Martin defends candidate strategy despite losses

FIANNA FÁIL leader Micheál Martin last night defended his decision to field more than one candidate in constituencies across the country.

Before and during the election campaign, there had been widespread criticism of Mr Martin’s failure to order candidates to stand aside so the party’s low percentage vote would not split. High profile electoral casualties of this two-candidate strategy were Mary Hanafin and Barry Andrews in Dun Laoghaire and Denis O’Donovan and Christy O’Sullivan in Cork South West.

Speaking from Cork City Hall after he topped the poll in Cork South Central, the party leader accused political pundits of “overplaying” the need to reduce candidate numbers.
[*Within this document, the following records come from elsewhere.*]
-- ==== Sys2Proof/Machine/Flow.lean ====
section
/-! DEFINITION. Flow control and the exits of copies (05_frame_path.md): PFC and link-level PAUSE sent and received, the
pause-ignored episodes, the ways an accepted copy leaves without being sent, the port-down hold, and the end of a
transmission. -/

namespace Sys2Proof.Machine

/-! ### Pause sent (R123, R124, R127, R129) -/

/-- The priorities 0..5 that satisfy a test, as a bit set. -/
def prioSet (p : Nat → Bool) : Nat := ((List.range 6).map (fun k => if p k then 2 ^ k else 0)).sum

/-- Fill of a lane group's elastic store in bytes. -/
def State.elastic (s : State) (g : Nat) : Nat := Store.get (fun _ => 0) s.buf.elastic g

/-- A number of bytes in KiB, as event 63 carries it (R19). The manual states no rounding: `ratio` (log 22). -/
def kib (bytes : Nat) : Nat := (ratio (bytes : Int) 1024).toNat

/-- The fill of a group's elastic store is reported: its peak enters the episode of a slow pipeline (R18, R19). -/
def State.noteFill (s : State) (g fill : Nat) : State :=
  let s := { s with buf := { s.buf with elastic := Store.set (fun _ => 0) s.buf.elastic g fill } }
  match Store.get (fun _ => none) s.pwr.slow g with
  | some x => { s with pwr := { s.pwr with slow := Store.set (fun _ => none) s.pwr.slow g (some { x with peak := max x.peak (kib fill) }) } }
  | none => s

/-- Does R123 hold priority k of port n in XOFF after this instant, given whether it held it before? -/
def State.r123Next (s : State) (n k : Nat) (held : Bool) : Bool :=
  let o := s.occ n k
  if held then
    !(decide (o ≤ s.f (Fld.PRT_PFC_THR_XON_CELLS n k)) && decide (s.f Fld.BUF_GLOBAL_XON_FREE ≤ s.sharedFree))
  else
    decide (s.f (Fld.PRT_PFC_THR_XOFF_CELLS n k) ≤ o)
      || (decide (s.sharedFree < s.f Fld.BUF_GLOBAL_XOFF_FREE) && decide (0 < o))

/-- Does the elastic store hold the port's priorities after this instant (R124)? -/
def State.elasticNext (s : State) (n : Nat) (held : Bool) : Bool :=
  let fill := s.elastic (groupOf n)
  if held then decide (s.f Fld.BUF_ELASTIC_CFG_XON_KIB * 1024 ≤ fill)
  else decide (s.f Fld.BUF_ELASTIC_CFG_XOFF_KIB * 1024 < fill) && s.flag (Fld.PRT_CFG_ENABLE n)

/-- The times of a PFC frame: 0xFFFF for the priorities held in XOFF, 0 for the others. -/
def pfcTimes (held : Nat) : List Nat := (List.range 8).map (fun k => if held.testBit k then 0xFFFF else 0)

/-- The priorities that the governor holds on a port (R342). -/
def State.throttled (s : State) (n : Nat) : Nat :=
  if s.flag (Fld.PRT_PFC_CFG_TX_EN n) then (s.port n).throttle else 0

/-- Ticks in a number of pause quanta (512 bit times) at a port's rate. -/
def State.quantaTicks (s : State) (n q : Nat) : Nat := q * 320 / rateOf (s.speed n)

/-- Ticks in a number of bytes at a port's rate, rounded up. -/
def byteTicks (rate b : Nat) : Nat := (b * 5 + rate - 1) / rate

/-- The priorities held in XOFF on a port: R123's and R124's, and the governor's. -/
def State.heldXoff (s : State) (n : Nat) : Nat := s.f (Fld.PRT_PFC_STATUS_TX_XOFF n) ||| s.throttled n

/-- A pause frame takes the wire for 64 bytes, preamble and gap. -/
def State.sendPause (s : State) (n : Nat) (o : Output) (p : PortState) : State :=
  (s.emit o).setPort n { p with busy := max p.busy s.clk + byteTicks (rateOf (s.speed n)) 84 }

/-- At a frame or fragment boundary of an up port (R123): a PFC frame when the priorities in XOFF are not those the peer was last told,
or 0x8000 quanta after the last while any is held. It names the priorities held, and those that go to XON with time 0. -/
def State.sendPfc (s : State) (n : Nat) : State :=
  let p := s.port n
  let x := s.heldXoff n
  if x ≠ p.told ∨ (x ≠ 0 ∧ p.xoffSent + s.quantaTicks n 0x8000 ≤ s.clk) then
    s.sendPause n (.pfc n (p.told ||| x) (pfcTimes x)) { p with told := x, xoffSent := s.clk }
  else s

/-- The same for link-level PAUSE (R127). -/
def State.sendLlp (s : State) (n : Nat) : State :=
  let p := s.port n
  let on := s.flag (Fld.PRT_PFC_STATUS_LLP_ACTIVE n)
  if on ≠ p.toldLlp ∨ (on = true ∧ p.llpSent + s.quantaTicks n 0x8000 ≤ s.clk) then
    s.sendPause n (.llp n (if on then 0xFFFF else 0)) { p with toldLlp := on, llpSent := s.clk }
  else s

/-- Send what pause a port owes its peer, unless a frame or fragment is on the wire: then it goes at that one's end. -/
def State.sendControl (s : State) (n : Nat) : State :=
  if s.portUp n = false ∨ (s.port n).tx.isSome = true then s else (s.sendPfc n).sendLlp n

/-- Re-evaluate a port's XOFF set; event 55 marks its becoming non-empty and empty. The governor's pause enters neither the status nor
the event (R342). -/
def State.pfcPort (s : State) (n : Nat) : State :=
  let p := s.port n
  let r := prioSet (fun k => s.r123Next n k (p.r123.testBit k))
  let e := s.elasticNext n p.elasticHold
  let old := s.f (Fld.PRT_PFC_STATUS_TX_XOFF n)
  let new := if s.flag (Fld.PRT_PFC_CFG_TX_EN n) then (if e then 0x3F else r) else 0
  let s := if p.r123 = r ∧ p.elasticHold = e then s else s.setPort n { p with r123 := r, elasticHold := e }
  if old = new then s
  else
    let s := s.setF (Fld.PRT_PFC_STATUS_TX_XOFF n) new
    let top := ((List.range 6).map (s.occ n)).foldl max 0
    if old = 0 then
      let byPort := (List.range 6).any (fun k => decide (s.f (Fld.PRT_PFC_THR_XOFF_CELLS n k) ≤ s.occ n k))
      let trig := if byPort then 0 else if r ≠ 0 then 1 else 2
      s.raise 55 n [(24, 1, new), (25, 1, trig), (28, 4, top)]
    else if new = 0 then s.raiseEnd 55 n [(24, 1, 0), (28, 4, top)]
    else s

/-- The governor's hold on a port begins, changes or ends (R342). -/
def State.setThrottle (s : State) (n m : Nat) : State :=
  (s.setPort n { s.port n with throttle := m }).sendControl n

/-- End the pause-ignored episodes whose occupancy has fallen to XON_CELLS (R127). -/
def State.endEpisodes (s : State) (n : Nat) : List Nat → State
  | [] => s
  | k :: l =>
    let ign := s.f (Fld.PRT_PFC_STATUS_IGNORED n)
    if ign.testBit k && decide (s.occ n k ≤ s.f (Fld.PRT_PFC_THR_XON_CELLS n k)) then
      let p := s.port n
      let llp := setBit p.llpEpisodes k false
      let s := s.setF (Fld.PRT_PFC_STATUS_IGNORED n) (setBit ign k false)
      let s := s.setPort n { p with llpEpisodes := llp }
      let s := if p.llpEpisodes ≠ 0 ∧ llp = 0 then s.setFlag (Fld.PRT_PFC_STATUS_LLP_ACTIVE n) false else s
      (s.raiseEnd 56 n [(24, 1, k), (25, 1, if p.llpEpisodes.testBit k then 1 else 0),
        (28, 4, s.poolUsed n k .escalation)]).endEpisodes n l
    else s.endEpisodes n l

/-- Begin a pause-ignored episode: the class has taken its first escalation cell (R127). -/
def State.beginEpisode (s : State) (n k : Nat) : State :=
  let ign := s.f (Fld.PRT_PFC_STATUS_IGNORED n)
  if ign.testBit k then s
  else
    let s := (s.setF (Fld.PRT_PFC_STATUS_IGNORED n) (setBit ign k true)).bump (Reg.PRT_PFC_IGNORED_CNT n)
    let esc := s.flag (Fld.PRT_PFC_CFG_LLP_ESCALATE n)
    let s := if esc then
        let s := s.setPort n { s.port n with llpEpisodes := setBit (s.port n).llpEpisodes k true }
        s.setFlag (Fld.PRT_PFC_STATUS_LLP_ACTIVE n) true
      else s
    s.raise 56 n [(24, 1, k), (25, 1, if esc then 1 else 0), (28, 4, s.poolUsed n k .escalation)]

/-- Re-evaluate pause on every port that the structure provides. -/
def State.pfcAll (s : State) : List Nat → State
  | [] => s
  | n :: l => if n < 64 then (((s.endEpisodes n (List.range 6)).pfcPort n).sendControl n).pfcAll l else s.pfcAll l

/-- Re-evaluate pause after occupancies have changed. -/
def State.flow (s : State) : State := s.pfcAll s.portsProvided

/-- PFC_XOFF_REFRESH: the fill of the port's elastic store is seen again (R124), and a held XOFF or a link-level PAUSE in force is
repeated when 0x8000 quanta have passed. -/
def State.refreshXoff (s : State) (n fill : Nat) : State := ((s.noteFill (groupOf n) fill).flow).sendControl n

/-! ### Pause received (R128, R377) -/

/-- The received pause of a class. -/
def State.rxPause (s : State) (n k : Nat) : RxPause := Store.get (fun _ => {}) (s.port n).rxPause k
def State.setRxPause (s : State) (n k : Nat) (r : RxPause) : State :=
  s.setPort n { s.port n with rxPause := Store.set (fun _ => {}) (s.port n).rxPause k r }

/-- Is class k of port n held by received pause now (a class in a storm is not)? -/
def State.paused (s : State) (n k : Nat) : Bool :=
  let r := s.rxPause n k
  decide (k < 6) && decide (s.clk < r.until_) && r.storm.isNone

/-- Does the queue of a class hold a copy? -/
def State.queueHolds (s : State) (n k : Nat) : Bool := !(s.queue (8 * n + s.queueNum n k)).isEmpty

/-- Queue q has got its first copy or lost its last: the run of a hold of its classes starts or breaks (R377). -/
def State.holdRun (s : State) (n q : Nat) : State :=
  ((List.range 6).filter (fun k => s.queueNum n k == q)).foldl (fun (t : State) k =>
    let r := t.rxPause n k
    if t.queueHolds n k = false then (if r.since.isSome then t.setRxPause n k { r with since := none } else t)
    else if t.paused n k && r.since.isNone then t.setRxPause n k { r with since := some t.clk } else t) s

/-- One class named by a received pause of a time in quanta. The run of a hold starts when the queue is first held with a
copy in it, and starts again after any break (R377). -/
def State.takePause (s : State) (n k time : Nat) (link : Bool) : State :=
  let r := s.rxPause n k
  match r.storm with
  | some _ =>
    s.setRxPause n k { r with stormLast := if time = 0 then r.stormLast else s.clk, stormIgnored := r.stormIgnored + 1 }
  | none =>
    let until_ := if time = 0 then s.clk else s.clk + s.quantaTicks n time
    let since := if time = 0 then none
      else if s.clk < r.until_ then (if r.since.isSome then r.since else if s.queueHolds n k then some s.clk else none)
      else if s.queueHolds n k then some s.clk else none
    s.setRxPause n k { r with until_ := until_, since := since, linkLevel := link }

/-- The classes named, one after the other. -/
def State.takePauses (s : State) (n : Nat) (link : Bool) : List (Nat × Nat) → State
  | [] => s
  | (k, t) :: l => (s.takePause n k t link).takePauses n link l

/-- A received pause frame that names classes with times: consumed at the MAC (R128). It is counted once as ignored
when it is without effect for a priority or class it names. -/
def State.pauseFrame (s : State) (n : Nat) (named : List (Nat × Nat)) (link : Bool) : State :=
  if s.portUp n then
    let en := s.flag (Fld.PRT_PFC_CFG_RX_EN n)
    let lost := named.any (fun x => decide (6 ≤ x.1) || !en || (s.rxPause n x.1).storm.isSome)
    let s := if en then s.takePauses n link (named.filter (fun x => x.1 < 6)) else s
    if lost then s.bump (Reg.PRT_PFC_RX_IGNORED n) else s
  else s

/-- The pause time of a class runs out. -/
def State.pauseExpired (s : State) (n k : Nat) : State :=
  let r := s.rxPause n k
  if r.until_ ≤ s.clk ∧ r.storm.isNone then s.setRxPause n k { r with until_ := 0, since := none } else s

/-- A class has been held paused without a break for 100 ms with a copy waiting: a storm begins (R377). -/
def State.stormStart (s : State) (n k : Nat) : State :=
  let r := s.rxPause n k
  match r.since with
  | none => s
  | some t =>
    if s.paused n k && s.queueHolds n k && s.flag (Fld.PRT_PFC_CFG_RX_EN n) && s.passed t 100 Config.ticksPerMs then
      let s := s.setRxPause n k { r with storm := some s.clk, stormLast := s.clk, stormIgnored := 0 }
      s.raise 76 n [(24, 1, 2 ^ k), (25, 1, if r.linkLevel then 1 else 0), (28, 4, s.msSince t)]
    else s

/-- One second without non-zero pause for the class ends the storm. -/
def State.stormEnd (s : State) (n k : Nat) : State :=
  let r := s.rxPause n k
  match r.storm with
  | none => s
  | some t =>
    if s.passed r.stormLast 1 Config.ticksPerS then
      let s := s.setRxPause n k {}
      s.raiseEnd 76 n [(24, 1, 2 ^ k), (25, 1, if r.linkLevel then 1 else 0), (28, 4, s.msSince t), (32, 4, r.stormIgnored)]
    else s

/-! ### Exits of accepted copies (R111) -/

/-- A preempted copy of a frame waits no more. -/
def State.dropCut (s : State) (id p : Nat) : State :=
  s.setPort p { s.port p with cut := (s.port p).cut.filter (fun t => t.frame != id) }

/-- A queue that holds no copy any more has its deficit at 0 and its visit at an end (R179). -/
def State.emptied (s : State) (p q : Nat) : State :=
  let pt := s.port p
  if (s.queue (8 * p + q)).isEmpty && !(pt.cut.any (fun t => t.queue == q)) then
    (s.setPort p { pt with
      deficit := Store.set (fun _ => 0) pt.deficit q 0
      drrAt := if pt.drrAt = some q then none else pt.drrAt }).holdRun p q
  else s

/-- A timestamp entry with DISCARDED for a TS_REQ copy that is lost before it was launched (R214). -/
def State.discardStamp (s : State) (f : Frame) (p : Nat) : State :=
  match f.tsTag with
  | some tag => if p < 64 ∧ (s.port p).cut.all (fun t => t.frame != f.id) = true then s.pushTsf p ⟨tag, true, 0, 0⟩ else s
  | none => s

/-- A copy leaves without being transmitted complete: counted, its timestamp entry, its charges released (R130). -/
def State.exitCopy (s : State) (id p counter : Nat) : State :=
  match s.frame id with
  | none => s
  | some f =>
    let s := (s.bump counter).discardStamp f p
    let q := match f.copy p with | some c => c.queue | none => 0
    ((((s.unlink id p).dropCut id p).dropCopy id p)).emptied p q

/-- The same for a list of frames. -/
def State.exitAll (s : State) (p counter : Nat) : List Nat → State
  | [] => s
  | id :: l => (s.exitCopy id p counter).exitAll p counter l

/-- Frames queued on a port, by queue 7 down to 0, and those whose transmission was preempted. -/
def State.portQueued (s : State) (p : Nat) : List Nat :=
  (s.port p).cut.map (·.frame) ++ ([7, 6, 5, 4, 3, 2, 1, 0].map (fun j => s.queue (8 * p + j))).flatten

/-- Cells of a list of frames whose last copy leaves on this port. -/
def State.cellsFreed (s : State) (ids : List Nat) : Nat :=
  (ids.map (fun id => match s.frame id with
    | some f => if f.copies.length = 1 then f.cells.length else 0
    | none => 0)).sum

/-- Classes of a list of frames, as a bit set. -/
def State.classSet (s : State) (ids : List Nat) : Nat :=
  ids.foldl (fun a id => match s.frame id with | some f => a ||| 2 ^ f.cls | none => a) 0

/-- Flush every held copy of a port with event 58; `why` is 0 for an expired hold, 1 for a disabled port (R135). It reports the HOLD_MS
that the hold began with, or where none runs the present one. -/
def State.flushPort (s : State) (p why : Nat) : State :=
  let ids := s.portQueued p
  let d := [(24, 4, ids.length), (28, 4, s.cellsFreed ids), (32, 1, s.classSet ids), (33, 1, why),
    (34, 2, if (s.port p).hold.isSome then (s.port p).holdMs else s.f (Fld.PRT_HOLD_CFG_HOLD_MS p))]
  let s := s.exitAll p (Reg.PRT_TX_HOLD_FLUSH p) ids
  let s := s.setPort p { s.port p with hold := none, holdSingle := false, cut := [] }
  (s.raise 58 p d).flow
“That doesn’t stack up really. If you don’t have enough votes in the first place, there’s not a whole lot you can do. And in fact in some constituencies having two candidates is working for us in some respects, given geography where you have urban and rural. If you didn’t have a candidate on the rural side, you’d fall in that,” he said.
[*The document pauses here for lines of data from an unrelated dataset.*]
/-- Count a cycle's phase error against the window. -/
def State.countCycle (s : State) (ps : Int) (win : Nat) : State :=
  let good := if ps.natAbs ≤ win * 1000 then s.ref.good + 1 else 0
  let bad := if 4 * win * 1000 < ps.natAbs then s.ref.bad + 1 else 0
  { s with ref := { s.ref with good := good, bad := bad } }

/-- Lock is lost with the slot still selectable: event 22, cause 0; the third loss in 60 s is a fault of the slot. -/
def State.loseLock (s : State) : State :=
  let k := s.fsel
  let s := s.lockLost 0
  let s := s.setSlot k { s.slot k with losses := ((s.slot k).losses.filter (fun t => decide (s.clk < t + 60 * Config.ticksPerS))) ++ [s.clk] }
  if s.shownFault k = some 8 then (s.setDpll dpAcquiring).slotCheck k
  else s.startFreq k 2

/-- A cycle of ACQUIRING: the final bandwidth, then lock. -/
def State.acquireCycle (s : State) (k : Nat) : State :=
  let n := s.f (Fld.REF_SLOT_LOCK_LOCK_N k)
  if s.ref.narrow = false then
    if n / 4 ≤ s.ref.good then { s with ref := { s.ref with narrow := true, good := 0 } } else s
  else if n ≤ s.ref.good then
    let s := { (s.setDpll dpLocked) with ref := { s.ref with bad := 0, secSwitch := true } }
    s.raise 21 moduleScope [(24, 2, k), (28, 4, s.msSince s.ref.handAt), (32, 2, s.f (Fld.REF_SLOT_LOOP_BW_MHZ k))]
  else s

/-- The phase error of a cycle in ps, as measured; the virtual slot's is the integral of its value less the control value (R247). -/
def State.cycleError (s : State) (k : Nat) (ps : Int) : Int :=
  if k = 14 then ratio ((s.ref.virtInt + (s.ref.virt - s.cv)) * 1000000000) (2 ^ 56) else ps

/-- A cycle's phase error is taken and shown. -/
def State.compare (s : State) (k : Nat) (ps : Int) : State :=
  let e := s.cycleError k ps
  let s := { s with ref := { s.ref with
    err := e
    virtInt := if k = 14 then s.ref.virtInt + (s.ref.virt - s.cv) else s.ref.virtInt } }
  s.setReg Reg.REF_PHASE_ERR (if clip32 e = e then BitVec.ofNat 32 (unsigned 32 e) else Config.phaseErrWide e)

/-- The loop filter answers the cycle's phase error with a control value (R247). -/
def State.filterCv (s : State) (k : Nat) : State :=
  let omega := (Config.loopRate (s.loopBw k)).toNat
  let s := { s with ref := { s.ref with integ := s.ref.integ + loopIntegral omega (cycleMs k) s.ref.err } }
  s.steer (s.ref.integ + loopProportional omega s.ref.err)

/-- A comparison cycle with the measured phase error in ps. In a switch the loop goes on with the old slot while that is QUALIFIED and the
control value is not frozen (R244, R250). -/
def State.dpllCycle (s : State) (ps : Int) : State :=
  let k := s.fsel
  if !s.domainOn 2 || decide (15 ≤ k) || s.dpll == dpFreerun || s.dpll == dpHoldover then s
  else if s.dpll = dpSwitching then
    if s.slotState k ≠ rsQualified then s
    else if s.ref.frozen then s.compare k ps
    else (s.compare k ps).filterCv k
  else
    let s := (s.compare k ps).filterCv k
    let s := s.countCycle s.ref.err (s.f (Fld.REF_SLOT_LOCK_WIN_NS k))
    if s.dpll = dpAcquiring then s.acquireCycle k
    else if s.dpll = dpLocked ∧ 4 ≤ s.ref.bad then
      if s.selectable k then s.loseLock else s
    else s

/-! ### Each second -/

/-- A second of history is kept. -/
def State.keepHistory (s : State) : State :=
  let m := if s.ref.cvN = 0 then s.cv else ratio s.ref.cvSum s.ref.cvN
  { s with ref := { s.ref with hist := ((s.clk, m, s.oscTemp) :: s.ref.hist).filter (fun h => decide (s.clk < h.1 + 4200 * Config.ticksPerS)), lockedS := s.ref.lockedS + 1 } }

/-- Aging and temperature coefficient are refined once 72 h have been spent in LOCKED with a warmed oscillator; the figures
are the controller's. -/
def State.refine (s : State) (rate coef : Int) : State :=
  if 72 * 3600 ≤ s.ref.lockedS then
    let s := (s.setF Fld.REF_AGING_RATE (unsigned 24 rate)).setFlag Fld.REF_AGING_LEARNED true
    s.setF Fld.REF_TEMPCO_K (unsigned 16 coef)
  else s

/-- A second has passed (R251): the history grows in LOCKED, the compensated value is recomputed in holdover, and REF_HO_CV
shows the value in force or the one that holdover would take. -/
def State.refSecond (s : State) (rate coef : Int) : State :=
  if s.domainOn 2 && s.passed s.ref.secAt 1 Config.ticksPerS then
    let keep := s.dpll == dpLocked && !s.ref.secSwitch && s.ref.tsw.isNone && !s.warming
    let s := if keep then s.keepHistory.refine rate coef else s
    let s := { s with ref := { s.ref with secAt := s.clk, cvSum := 0, cvN := 0, secSwitch := s.ref.tsw.isSome || s.warming } }
    match s.ref.ho with
    | some h =>
      let t := s.sSince h.since
      let s := s.setReg Reg.REF_HO_TIME (BitVec.ofNat 32 t)
      if s.dpll = dpHoldover then
        let v := s.hoCv h t
        (s.setCv v).setPair48 Reg.REF_HO_CV_LO Reg.REF_HO_CV_HI v
      else s
    | none =>
      match s.planHoldover s.clk with
      | some h => s.setPair48 Reg.REF_HO_CV_LO Reg.REF_HO_CV_HI h.value
      | none => s
  else s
“We wouldn’t be in percentage terms where we are with reduced candidate number. You take Cork South West, or take Cork East, I think if you ran one candidate in each of those, given the outgoing TDs we had, there’s no evidence that we would have increased the vote,” he said.

Mr Martin described the weekend result as “a very, very disappointing day for the Fianna Fáil party” but pointed towards the future and a rejuvenation of the party. He pointed to job losses, the arrival of the IMF, the recent budgets and the public service levy as reasons why voters deserted Fianna Fáil.
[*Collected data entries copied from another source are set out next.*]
/-- The effect of a write on what the register governs: `old` is the word before it, `hit` the bits written, `pulse` the W1S
bits written as 1. Resets, removal, domains and the pair's registers stand in Machine/RegWrite.lean. -/
def State.regEffect (s : State) (r : RegRow) (n k : Nat) (old hit pulse : Word) : State :=
  let b := r.base
  let p (f : FieldRef) : Bool := f.of pulse != 0
  let diff (f : FieldRef) : Bool := f.of old != s.f f
  if b = Reg.HIF_MSIX_CTRL 0 then s.unmaskVector n
  else if b = Reg.LAN_TX_FIR 0 then (if old = s.reg (Reg.LAN_TX_FIR n) then s else s.firWritten n)
  else if b = Reg.LAN_RX_CTRL 0 then (if diff (Fld.LAN_RX_CTRL_ADAPT_FREEZE n) then s.freezeTaps n else s)
  else if b = Reg.LAN_PRBS_CFG 0 then
    let s := s.prbsChanged n old
    let s := if p (Fld.LAN_PRBS_CFG_INJ_SINGLE n) then s.askInject n true 1 else s
    if p (Fld.LAN_PRBS_CFG_INJ_BURST n) then s.askInject n false (s.f (Fld.LAN_PRBS_CFG_BURST_LEN n)) else s
  else if b = Reg.PRT_CFG 0 then
    let s := if diff (Fld.PRT_CFG_FEC n) then s.fecChanged n else s
    let s := if diff (Fld.PRT_CFG_AN_EN n) && s.flag (Fld.PRT_CFG_AN_EN n) then s.anEnabled n else s
    let s := if diff (Fld.PRT_CFG_ENABLE n) then s.enableChanged n else s
    s.waitUp n
  else if b = Reg.PRT_LINK_CFG 0 then s.upHoldWritten n
  else if (0xA0184 ≤ b ∧ b < 0xA01E0) ∨ (0xE0000 ≤ b ∧ b < 0xE3000) then s.flow
  else if b = Reg.PRT_SMP_CFG 0 0 then
    let f := Fld.PRT_SMP_CFG_ENABLE n k
    if (f.of old = 0 ∧ s.flag f = true) ∨ hit &&& (Fld.PRT_SMP_CFG_RATE_M1 n k).mask ≠ 0 then s.reloadSample n k else s
  else if b = Reg.TBL_FLUSH_CTRL then (if p Fld.TBL_FLUSH_CTRL_START then s.flushStart else s)
  else if b = Reg.TBL_PORT_LEARN 0 then s.learnWritten n old
  else if b = Reg.SCH_PREEMPT_CFG 0 then s.preemptConfig n old
  else if b = Reg.SCH_GATE_CTRL 0 then s.gateWritten n old
  else if b = Reg.SCH_GCL_ENTRY_HI 0 then s.gclCommit n
  else if b = Reg.TIM_INC_LO ∨ b = Reg.TIM_INC_HI then s.askInc
  else if b = Reg.TIM_SLEW_CTRL then s.slewCtrl (p Fld.TIM_SLEW_CTRL_START) (p Fld.TIM_SLEW_CTRL_CANCEL)
  else if b = Reg.TIM_SNAP_CTRL then (if p Fld.TIM_SNAP_CTRL_CAPTURE then s.askSnap else s)
  else if b = Reg.PHS_CFG 0 then
    if diff (Fld.PHS_CFG_ENABLE n) then (if s.flag (Fld.PHS_CFG_ENABLE n) then s.lanEnable n else s.lanDisable n) else s
  else if Reg.PHS_ASYM_CFG 0 ≤ b ∧ b ≤ Reg.PHS_FIB_RX_NG 0 then s.asymChanged n (if b = Reg.PHS_ASYM_CFG 0 then 0 else 1)
  else if b = Reg.PHS_SWAP_CTRL 0 then
    s.swapCtrl n (p (Fld.PHS_SWAP_CTRL_CAPTURE_BEFORE n)) (p (Fld.PHS_SWAP_CTRL_CAPTURE_AFTER n)) (p (Fld.PHS_SWAP_CTRL_ABORT n))
  else if b = Reg.REF_CTRL then s.reselect
  else if b = Reg.REF_SLOT_CFG 0 then s.slotWritten n ((Fld.REF_SLOT_CFG_ENABLE n).of old != 0) (decide (n < 8) && hit &&& (Fld.REF_SLOT_CFG_LANE n).mask != 0)
  else if b = Reg.REF_TSLOT_CFG 0 then s.slotWritten (16 + n) ((Fld.REF_TSLOT_CFG_ENABLE n).of old != 0) false
  else if b = Reg.REF_SLOT_LIMIT 0 then (s.slotCheck n).reselect
  else if b = Reg.REF_TSLOT_QUAL 0 then s.reselect
  else if b = Reg.REF_VIRT_FREQ_HI then s.virtWrite
  else if b = Reg.REF_VIRT_CFG then (s.slotCheck 14).reselect
  else if b = Reg.REF_XPPS_DECL_HI 0 then s.declareXpps n
  else if b = Reg.REF_OUT_START_W2 0 then s.outRequest n
  else if b = Reg.REF_OUT_CFG then (List.range 8).foldl (fun (s : State) k => s.thresholdWritten k) s
  else if b = Reg.TIC_CFG 0 ∨ b = Reg.TIC_THRESH 0 then s.ticApply n
  else if b = Reg.TIC_GATE 0 then (if old ≠ s.reg (Reg.TIC_GATE n) ∧ s.ticMode n = 4 then s.freqBegin n else s)
  else if b = Reg.TIC_CTRL 0 then
    let s := if p (Fld.TIC_CTRL_ARM n) then s.ticArm n else s
    if p (Fld.TIC_CTRL_DISARM n) then s.ticDisarm n else s
  else if b = Reg.CAL_CTRL then (if diff Fld.CAL_CTRL_USE_FACTORY && s.flag Fld.CAL_CTRL_USE_FACTORY then s.useFactory else s)
  else if b = Reg.PWR_CTRL then s.railHeld (decide (2 ≤ s.f Fld.PWR_STATUS_GOV_STEP))
  else s

/-- Put selected bits of a value into a register and let the write take effect; nothing where the offset is unmapped. -/
def State.applyWrite (s : State) (off : Nat) (value mask : Word) : State :=
  match findReg off with
  | none => s
  | some (r, n, k) =>
    let old := s.reg off
    let s := (s.beforeWrite r n (r.merge old value mask)).setReg off (r.merge old value mask)
    s.regEffect r n k old mask (value &&& mask &&& r.w1s)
“Having travelled the country in this campaign, I am confident that there is a base there and a framework to renew the party, not to renew the party for its own sake, but to re-engage and reconnect and restore the trust with the Irish people,” he said.

“We will work on that; we will be radical in the next Dáil. We will be constructive and we will support the needs of the Irish people, in terms of how we behave politically in the next Dáil,” he said.

“I’ve been a radical person all my life. You can go through any ministry I’ve been in and you’ll see things that are different. I was never afraid to take radical departures in various policy positions. And now that I’m leader of Fianna Fáil you can expect to see more of that as well,” he said.

Mr Martin said he and the party “will reflect on not just the election itself, but on the previous few years”.

He pointed to the performance of 24-year-old Mayo candidate Lisa Chambers, who polled 3,000 votes in her first electoral contest, and Robert Troy, a Mullingar councillor in his 20s who also contested this election, and said he was heartened by the support he had received during the campaign from Ógra Fianna Fáil. “There’s a lot of talent out there and the opportunity will come their way now,” he said.

“We’ve lost some very distinguished people — the likes of Martin Mansergh, a man who has made a huge contribution to public life and who I think will continue to do so as a member of the party.”